Lisp HTML sanitizer

Lately, I was thinking a lot about enabling webapp users to edit rich text easily while staying secure and injection-free.  Until recently, I would just use trane-bb module of CL-Trane, and make users type BBCode inside a textarea, since many users are familiar with it, and I’d be able to easily convert their BB to safe HTML.  However, all JavaScript WYSIWYG editors provide HTML code, which is not that surprising.  I googled around and read a bit on all the issues related with BBCode, Textile and other markup languages, and came to agree with John Atwood (Is HTML a Humane Markup Language?) on HTML being the actually friendly, single markup language.  I was pleasantly surprised to see Bese‘s fork of Franz‘s phtml actually support HTML sanitizing, and (having contributed quite a bit to Bese a few years ago) not surprised at all that this feature is not actually described or documented anywhere.  So, if you’re worried about accepting HTML (and if you’ve decided to accept HTML from users, you should be worried!), check this out:

darcs get http://common-lisp.net/project/bese/repos/parse-html/

2 thoughts on “Lisp HTML sanitizer

  1. I’ve blocked out most of this weekend to think about how to sanitize any and all inputs into a webapp I’m working on. (My first lisp app). But in my case, I’m not providing text areas to anyone, it is just figuring out the most efficient way to run whitelist checks on everything. I don’t think it is any easier than dealing with a textarea because you can always have some malicious type try to post stuff.

  2. Yes, that’s big pain – anyone can post just about anything, and it’s my problem how to handle it. This time, I have to allow basic formatting, so I have to parse HTML to disallow injections, XSS, and so on; for simpler cases, I usually just use regexps.

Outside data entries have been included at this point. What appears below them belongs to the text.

/-- A downstream CXL port (R167). -/
structure DsPort where
  st : Nat := 0
  capacity : Nat := 0
  offline : Bool := false
  poisonTable : List Nat := []
  deriving DecidableEq, Repr

/-! ## Translation and windows -/

/-- A chart leaf (R237). -/
structure Leaf where
  dpa : Nat
  write : Bool
  read : Bool
  atomic : Bool
  deriving DecidableEq, Repr

/-- An entry of a translation cache (R248); `xbase` is the translated address of a host entry's first byte (R220). -/
inductive TEntry where
  | host (die fn pasid base size xbase : Nat) (r w : Bool)
  | chart (die room : Nat) (big : Bool) (leaf : Nat)
  deriving DecidableEq, Repr

/-- An outstanding translation of a host address: 0 translation sent, 1 page request sent, 2 translation sent again, 3 page request waiting (R230), 4 faulted;
`remote` when a remote requester stands behind it (R231), `due` the time since the reset at which a page request sent without answer times out (R229). -/
structure AtsReq where
  fn : Nat
  pasid : Nat
  addr : Nat
  die : Nat := 0
  stage : Nat := 0
  remote : Bool := false
  fault : Nat := 0
  due : Word := 0
  deriving DecidableEq, Repr

/-- A window table entry (R260): STATE 0 FREE, 1 OPEN, 2 REVOKING. -/
structure Window where
  st : Nat := 0
  base : Nat := 0
  len : Nat := 0
  gen : BitVec 8 := 0
  room : Nat := 0
  pasid : Nat := 0
  pasidValid : Bool := false
  sealed : Bool := false
  space : Bool := false
  atomic : Bool := false
  rread : Bool := false
  rwrite : Bool := false
  zeroBased : Bool := false
  admitted : Nat := 0
  qpBound : Bool := false
  qpn : Nat := 0
  heldSeen : Bool := false
  deriving DecidableEq, Repr

/-! ## Lists, lanterns and tiles -/

/-- A lantern (R352). -/
structure Lantern where
  count : BitVec 32 := 0
  fault : Bool := false
  deriving DecidableEq, Repr

/-- Where a command list stands. -/
inductive ListSt where
  | ready | onTile | behind | parked | timed | woken | stuck | held
  deriving DecidableEq, Repr

/-- How far a command that works through its elements has come: the next element, the bytes its completion names if it fails there, its flags,
the values it formed when it began, and its sums by segment (R617, R624, R632, R672); the runs of bytes that no other
command may use or change while it runs, those it uses itself, and whether another did so (R637, R676). -/
structure Prog where
  next : Nat
  bytes : Nat := 0
  flags : Nat := 0
  words : List Nat := []
  sums : NMap (Nat × Nat) := []
  prot : List (Nat × Nat) := []
  uses : List (Nat × Nat) := []
  wild : Bool := false
  deriving DecidableEq, Repr

/-- A command list taken from an engine command queue (R334). `whole` when its END is covered (R335), `count` its
entries so far, `signals` the SIGNAL lanterns of the commands not yet completed, `flags` the sticky completion flags of R343; `dest` the
destination operand that R360 looks at (true for a DPA); `hunits` the Harbour units it holds on its tile's die, by number; `pins` what the address operands of a command that has begun were (R255); `prog` how far a command that has
begun has come; `bad` the places of the commands whose entries are malformed by their form, with header, opcode and detail (R369); `bodyAddr` and
`bodyUnits` where the body of a LIST_EXEC lies (R337). -/
structure ListRec where
  fn : Nat
  queue : Nat
  list : Nat
  cls : Nat
  room : Nat
  st : ListSt := .ready
  inFlight : Bool := false
  whole : Bool := false
  count : Nat := 0
  tile : Option Nat := none
  order : Bool := false
  flags : Nat := 0
  failed : Bool := false
  waitLantern : Nat := 0xFFFF
  waitTarget : Nat := 0
  waitIgnore : Bool := false
  waitSince : Word := 0
  waitMax : Nat := 0
  waitMet : Bool := false
  parkFull : Bool := false
  units : Nat := 0
  exec : Bool := false
  bodySignal : Nat := 0xFFFF
  bodyWall : Bool := false
  bad : List (Nat × CmdHdr × Nat × Nat) := []
  bodyAddr : Nat := 0
  bodyUnits : Nat := 0
  dest : Option (Bool × Nat) := none
  signals : List Nat := []
  cur : Option (CmdHdr × Nat) := none
  die : Option Nat := none
  hunits : List Nat := []
  pins : List (Nat × Bool) := []
  prog : Option Prog := none
  deriving DecidableEq, Repr

/-- A Seawall in progress (R150): the room, the ports it waits for, those of them whose zero-length read is not issued yet (R151), and what its end
completes. -/
structure SeawallRec where
  id : Nat
  room : Nat
  ports : List Nat
  unread : List Nat := []
  partialSeen : Bool := false
  kind : Nat := 0
  hdr : Option CmdHdr := none
  opcode : Nat := 0
  bytes : Nat := 0
  flags : Nat := 0
  qpn : Nat := 0
  msn : BitVec 32 := 0
  deriving DecidableEq, Repr

/-! ## Queue pairs -/

/-- QP states (R392, R448). -/
inductive QpSt where
  | free | init | ready | draining | drained | error
  deriving DecidableEq, Repr

/-- A PSN sent and not yet retired: the path and order of its latest send, how often it was resent (R420), when it was sent last,
whether it waits to be resent, and whether that send is not counted (R421). `pkt` is the packet that carries it alone. -/
structure Unacked where
  psn : BitVec 32
  path : Nat
  order : Nat
  count : Nat := 0
  sentAt : Word := 0
  lost : Bool := false
  free : Bool := false
  pkt : Pkt
  deriving DecidableEq, Repr

/-- An operation at the requester; it holds a manifest entry (R439). `total` is its PSNs, `sent` how many have been sent, `first` the
first of them, `msn` its message number once it sends (R405); `id` counts operations; `status` and `detail` when it fails without a PSN (R457); `post` the command of a list that posted it (R458); `walled` 0 no
Seawall yet, 1 one runs, 2 done, 3 done partly. -/
structure Op where
  id : Nat
  wr : WorkReq
  opcode : Nat
  msn : BitVec 32 := 0
  total : Nat
  sent : Nat := 0
  first : BitVec 32 := 0
  status : Nat := 0
  detail : Nat := 0
  post : Option CmdHdr := none
  untrusted : Bool := false
  walled : Nat := 0
  stopAt : Option Nat := none
  pins : List (Nat × Bool) := []
  deriving DecidableEq, Repr

/-- A message at the responder that has not completed: its receive entry, the PSNs of its first and last packets once known, and how much of
it is placed; `lastIn` when its last packet is placed and not yet recorded (R490); `killed` by R1145. `walled` 0 no Seawall yet, 1 one runs, 2 done. `addr`, `key` and `offset` go on through a RoCE message. -/
structure RMsg where
  msn : BitVec 32
  opcode : Nat
  len : Nat := 0
  total : Nat := 1
  placed : Nat := 0
  last : Option (BitVec 32) := none
  entry : Option RecvEntry := none
  killed : Bool := false
  imm : Nat := 0
  lantern : Nat := 0
  rseawall : Bool := false
  walled : Nat := 0
  partialWall : Bool := false
  untrusted : Bool := false
  first : Option (BitVec 32) := none
  lastIn : Bool := false
  addr : Nat := 0
  key : Nat := 0
  offset : Nat := 0
  deriving DecidableEq, Repr

/-- A packet that waits at a QP for earlier PSNs (R471, R475), a translation or a frozen unit, the window that
admitted it (R266), and whether its tag failed (R937). -/
structure Deferred where
  pkt : Pkt
  adm : Option Nat := none
  bad : Bool := false
  old : Bool := false
  deriving DecidableEq, Repr

/-- One path of a QP or stream as Undertow sees it: the least sample of the current base window and of the previous one, and the latest
sample (R747, R752). -/
structure PathSt where
  cur : Option Nat := none
  prev : Option Nat := none
  delay : Option Nat := none
  ends : Word := 0
  deriving DecidableEq, Repr

/-- The rate of a sender (R744, R749): rate in Mb/s, when it may send next, when it may change its rate next. -/
structure Pace where
  rate : Nat := 0
  sendAt : Word := 0
  adjustAt : Word := 0
  paths : NMap PathSt := []
  deriving DecidableEq, Repr

/-- A proxy slot that is pending (R481). -/
structure ProxySlot where
  slot : Nat
  psn : BitVec 32
  msn : BitVec 32
  opcode : Nat
  size : Nat
  path : Nat
  due : Word := 0
  deriving DecidableEq, Repr

/-- The RoCE v2 parameters of a QP (R492). -/
structure RoceCfg where
  port : Nat
  ipv6 : Bool := false
  dscp : Nat := 0
  hopLimit : Nat := 0
  pmtu : Nat := 5
  pkey : Nat := 0
  sport : Nat := 0
  localIp : Nat := 0
  mac : Nat := 0
  ipHi : Nat := 0
  ipLo : Nat := 0
  deriving DecidableEq, Repr

/-- A queue pair and its context (R382 to R448), or a device stream (R424), whose packets not yet sent are `outq`. `level` is 0 hot, 1 warm, 2 cold; `homed` when it holds a spill slot; `fetching` while its
context is fetched. -/
structure Qp where
  st : QpSt := .free
  fn : Nat := 0
  room : Nat := 0
  die : Nat := 0
  sq : Nat := 0
  rq : Nat := 0xFFF
  maxOps : Nat := 1024
  lantern : Nat := 0xFFFF
  tc : Nat := 0
  spray : Nat := 0
  pathCount : Nat := 1
  sealed : Bool := false
  pinned : Bool := false
  peerQpn : Nat := 0
  peerNode : Nat := 0
  epoch : Nat := 0
  timeout : Nat := 32
  retryLimit : Nat := 7
  rnrLimit : Nat := 7
  window : Nat := 512
  cause : Nat := 0
  nextPsn : BitVec 32 := 0
  nextMsn : BitVec 32 := 0
  lastPath : Nat := 0
  unacked : List Unacked := []
  orders : Nat := 0
  opSeq : Nat := 0
  ops : List Op := []
  rnrCount : Nat := 0
  holdFrom : Option (BitVec 32) := none
  holdSince : Word := 0
  holdUntil : Word := 0
  noInfer : Bool := false
  noInferEnd : Word := 0
  cumPsn : BitVec 32 := 0
  bitmap : List (BitVec 32) := []
  doneMsn : BitVec 32 := 0
  msgs : List RMsg := []
  killed : List (BitVec 32) := []
  deferred : List Deferred := []
  sinceAck : Nat := 0
  ackDue : Word := 0
  echoPsn : BitVec 32 := 0
  echoDelay : BitVec 32 := 0
  detourSeen : Bool := false
  ecnSeen : Bool := false
  atomics : List (BitVec 32 × Word) := []
  level : Nat := 0
  homed : Bool := false
  fetching : Bool := false
  proxyBase : Nat := 0
  proxySlots : Nat := 0
  proxy : List ProxySlot := []
  roce : Option RoceCfg := none
  nakOpen : Bool := false
  cnpSent : Word := 0
  cnpGot : Word := 0
  rpDue : Word := 0
  keySlot : Option Nat := none
  pace : Pace := {}
  outq : List Pkt := []
  deriving DecidableEq, Repr

/-! ## Collectives -/

/-- A tree of an itinerary as its record states it for this device (R549). -/
structure Tree where
  first : Nat
  blocks : Nat
  parent : Nat := 0xFFFF
  rootRank : Nat := 0
  locals : Nat := 0
  children : List Nat := []
  deriving DecidableEq, Repr

/-- An installed itinerary (R548): its record, the collectives that its party has started on it (`count`, and the epoch of each recent
generation and sequence), and the latest epoch opened at this node. -/
structure Itin where
  chunkBlocks : Nat
  window : Nat
  sealed : Bool := false
  tc : Nat := 0
  paths : Nat := 1
  tag : Nat
  total : Nat
  timeout : Nat := 0
  trees : List Tree
  count : Nat := 0
  seqs : List (Nat × Nat × Nat) := []
  epoch : Nat := 0
  opened : Bool := false
  deriving DecidableEq, Repr

/-- A party context (R681). -/
structure Party where
  room : Nat
  tag : Nat
  rank : Nat
  size : Nat
  ctrl : Nat
  gen : Nat
  nextSeq : BitVec 32 := 0
  deriving DecidableEq, Repr

/-- A member's collective from the taking of its number to its completion (R691, R694). `phase`: 0 waits for its turn, 1 in its set-up round,
2 waits for START_TIME, 3 in its bulk phase, 4 in its last round, 5 stopped by an abort, 6 holds its result until START_TIME. `cls` is its
class code, `scanned` the chunks scanned, `conv` and `passed` chunks converted and passed, `sq` the sums of squares, `silent` set when
it writes no completion (R690). `limit` is its TIMEOUT in ticks, `due` when its timer ends, `left` what is left of it while it stands still (R594, R717). -/
structure Member where
  id : Nat
  h : CmdHdr
  op : Nat
  cls : Nat
  room : Nat
  ctx : Nat
  party : Party
  seq : Nat
  bulk : BulkArgs := {}
  sc : ScalarArgs := {}
  phase : Nat := 0
  epoch : Nat := 0
  die : Nat := 0
  late : Bool := false
  unq : Bool := false
  scanned : Nat := 0
  held : List Nat := []
  conv : List Nat := []
  passed : List Nat := []
  bytes : NMap Nat := []
  released : Nat := 0
  sq : NMap Nat := []
  flags : Nat := 0
  untrusted : Bool := false
  cause : Nat := 0
  alerted : Bool := false
  joined : Bool := false
  silent : Bool := false
  normed : Bool := false
  wild : Bool := false
  limit : Nat := 0
  due : Word := 0
  left : Word := 0
  result : List Nat := []
  deriving DecidableEq, Repr

/-- The payload of a chunk that is arriving (R582): who sends it, its kind, its parts by offset, its CHUNK_CRC once known, and whether a packet
named another COUNT or CTRL. -/
structure InMsg where
  src : Nat
  op : Nat
  tree : Nat
  chunk : Nat
  parts : NMap (List Byte) := []
  crc : Option Nat := none
  endAt : Nat := 0
  bad : Bool := false
  deriving DecidableEq, Repr

/-- A chunk of a tree at a node. `ranges` holds, by range, the inputs folded and the values; `sent` counts the ranges passed on; `msns` the
message numbers of its messages by opcode and peer; `out` the result by byte offset; `pool` the room whose units it holds, 256 the
transit pool; `granted` once this node holds G or the grant, `fwd` the result bytes forwarded to the children. -/
structure CChunk where
  tree : Nat
  chunk : Nat
  expIn : Nat := 0
  expMax : List Nat := []
  expDone : Bool := false
  g : List Nat := []
  granted : Bool := false
  opened : Bool := false
  pool : Nat := 256
  die : Nat := 0
  units : List Nat := []
  ranges : NMap (Nat × List Int) := []
  sent : Nat := 0
  msns : NMap (BitVec 32) := []
  untrusted : Bool := false
  out : NMap (List Byte) := []
  outDone : Bool := false
  fwd : Nat := 0
  flags : Nat := 0
  flagsOpen : Bool := false
  done : Bool := false
  deriving DecidableEq, Repr

/-- A collective open at this node of an itinerary (R581). `down` when results travel down, once a local member has said so;
`due` is when its timeout ends (R597). -/
structure CNode where
  itin : Nat
  epoch : Nat
  count : Nat
  ctrl : Nat
  seed : Word := 0
  down : Bool := false
  known : Bool := false
  fin : Bool := false
  nextOpen : NMap Nat := []
  chunks : List CChunk := []
  msgs : List InMsg := []
  due : Word := 0
  deriving DecidableEq, Repr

    If a whitelist is all you need, you have a few ways: you can use simple list of strings, if there are just a few possible values; if there are more values, you can use a hash table. Sometimes I like to use packages instead of a hash table – you create a new package, that doesn’t use any other (including CL), use INTERN or READ to put symbols in the package, and FIND-SYMBOL to check if symbol exists. And if there are many possible values, or the check is complicated, I’d use database anyway, so I’d leave consistency checking there.